→ **LISTED RECORDS**
theorem execRebuildHoldExpiry_keeps {s0 : State} (peal : ℕ) (s : State) (hs : Keeps s0 s) : KeepsOut s0 (execRebuildHoldExpiry peal s) := by
  unfold execRebuildHoldExpiry
  repeat' first
    | with_reducible refine KeepsOut.next ?_
    | exact KeepsOut.refused _
    | with_reducible assumption
    | with_reducible refine KeepsOut.ite (fun _ => ?_) (fun _ => ?_)
    | with_reducible refine Keeps.ite (fun _ => ?_) (fun _ => ?_)
    | with_reducible refine foldl_keeps _ _ ?_ (fun _ _ h => ?_)
    | with_reducible refine foldl_pair_keeps _ _ _ ?_ (fun _ _ h => ?_)
    | with_reducible refine sendCopyCtl_keeps _ _ _ ?_
    | with_reducible refine State.modTwin_keeps _ _ ?_
    | with_reducible refine openRound_keeps _ _ ?_
    | with_reducible refine State.modPeal_keeps _ _ _ ?_
    | simp only [keeps_set_lanes, keeps_set_ports, keeps_set_blocks, keeps_set_sched, keeps_set_fabric, keeps_set_lasts, keeps_set_host, keeps_set_logs, keeps_set_chip, keeps_set_ctl, keeps_set_time, keeps_set_twin, keeps_set_peals, keeps_set_spine, keeps_set_circ, keeps_set_chans]
    | refine KeepsP.get (by with_reducible assumption) ?_
    | refine KeepsT.get (by with_reducible assumption) ?_
    | simp only [keeps_snd_snd]
    | simp only [keeps_snd]
    | simp only [keepsP_mk]
    | with_reducible refine KeepsP.ite (fun _ => ?_) (fun _ => ?_)
    | split

theorem joinPeal_keeps {s0 : State} (p : ℕ) (s : State) (hs : Keeps s0 s) : Keeps s0 (joinPeal p s) := by
  unfold joinPeal
  repeat' first
    | with_reducible assumption
    | with_reducible refine Keeps.ite (fun _ => ?_) (fun _ => ?_)
    | with_reducible refine foldl_keeps _ _ ?_ (fun _ _ h => ?_)
    | with_reducible refine foldl_pair_keeps _ _ _ ?_ (fun _ _ h => ?_)
    | with_reducible refine State.modPeal_keeps _ _ _ ?_
    | with_reducible refine State.modTwin_keeps _ _ ?_
    | with_reducible refine tryPaired_keeps _ ?_
    | with_reducible refine openRound_keeps _ _ ?_

theorem execFenceSend_keeps {s0 : State} (port : ℕ) (s : State) (hs : Keeps s0 s) : KeepsOut s0 (execFenceSend port s) := by
  unfold execFenceSend
  repeat' first
    | with_reducible refine KeepsOut.next ?_
    | exact KeepsOut.refused _
    | with_reducible assumption
    | with_reducible refine KeepsOut.ite (fun _ => ?_) (fun _ => ?_)
    | with_reducible refine Keeps.ite (fun _ => ?_) (fun _ => ?_)
    | with_reducible refine foldl_keeps _ _ ?_ (fun _ _ h => ?_)
    | with_reducible refine foldl_pair_keeps _ _ _ ?_ (fun _ _ h => ?_)
    | with_reducible refine sendLinkCell_keeps _ _ _ ?_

→ **EXERCISE DESCRIPTION**
Each record must be repeated exactly as it appears above.

→ **ANSWER TO THIS PROBLEM**
theorem execRebuildHoldExpiry_keeps {s0 : State} (peal : ℕ) (s : State) (hs : Keeps s0 s) : KeepsOut s0 (execRebuildHoldExpiry peal s) := by
  unfold execRebuildHoldExpiry
  repeat' first
    | with_reducible refine KeepsOut.next ?_
    | exact KeepsOut.refused _
    | with_reducible assumption
    | with_reducible refine KeepsOut.ite (fun _ => ?_) (fun _ => ?_)
    | with_reducible refine Keeps.ite (fun _ => ?_) (fun _ => ?_)
    | with_reducible refine foldl_keeps _ _ ?_ (fun _ _ h => ?_)
    | with_reducible refine foldl_pair_keeps _ _ _ ?_ (fun _ _ h => ?_)
    | with_reducible refine sendCopyCtl_keeps _ _ _ ?_
    | with_reducible refine State.modTwin_keeps _ _ ?_
    | with_reducible refine openRound_keeps _ _ ?_
    | with_reducible refine State.modPeal_keeps _ _ _ ?_
    | simp only [keeps_set_lanes, keeps_set_ports, keeps_set_blocks, keeps_set_sched, keeps_set_fabric, keeps_set_lasts, keeps_set_host, keeps_set_logs, keeps_set_chip, keeps_set_ctl, keeps_set_time, keeps_set_twin, keeps_set_peals, keeps_set_spine, keeps_set_circ, keeps_set_chans]
    | refine KeepsP.get (by with_reducible assumption) ?_
    | refine KeepsT.get (by with_reducible assumption) ?_
    | simp only [keeps_snd_snd]
    | simp only [keeps_snd]
    | simp only [keepsP_mk]
    | with_reducible refine KeepsP.ite (fun _ => ?_) (fun _ => ?_)
    | split

theorem joinPeal_keeps {s0 : State} (p : ℕ) (s : State) (hs : Keeps s0 s) : Keeps s0 (joinPeal p s) := by
  unfold joinPeal
  repeat' first
    | with_reducible assumption
    | with_reducible refine Keeps.ite (fun _ => ?_) (fun _ => ?_)
    | with_reducible refine foldl_keeps _ _ ?_ (fun _ _ h => ?_)
    | with_reducible refine foldl_pair_keeps _ _ _ ?_ (fun _ _ h => ?_)
    | with_reducible refine State.modPeal_keeps _ _ _ ?_
    | with_reducible refine State.modTwin_keeps _ _ ?_
    | with_reducible refine tryPaired_keeps _ ?_
    | with_reducible refine openRound_keeps _ _ ?_

theorem execFenceSend_keeps {s0 : State} (port : ℕ) (s : State) (hs : Keeps s0 s) : KeepsOut s0 (execFenceSend port s) := by
  unfold execFenceSend
  repeat' first
    | with_reducible refine KeepsOut.next ?_
    | exact KeepsOut.refused _
    | with_reducible assumption
    | with_reducible refine KeepsOut.ite (fun _ => ?_) (fun _ => ?_)
    | with_reducible refine Keeps.ite (fun _ => ?_) (fun _ => ?_)
    | with_reducible refine foldl_keeps _ _ ?_ (fun _ _ h => ?_)
    | with_reducible refine foldl_pair_keeps _ _ _ ?_ (fun _ _ h => ?_)
    | with_reducible refine sendLinkCell_keeps _ _ _ ?_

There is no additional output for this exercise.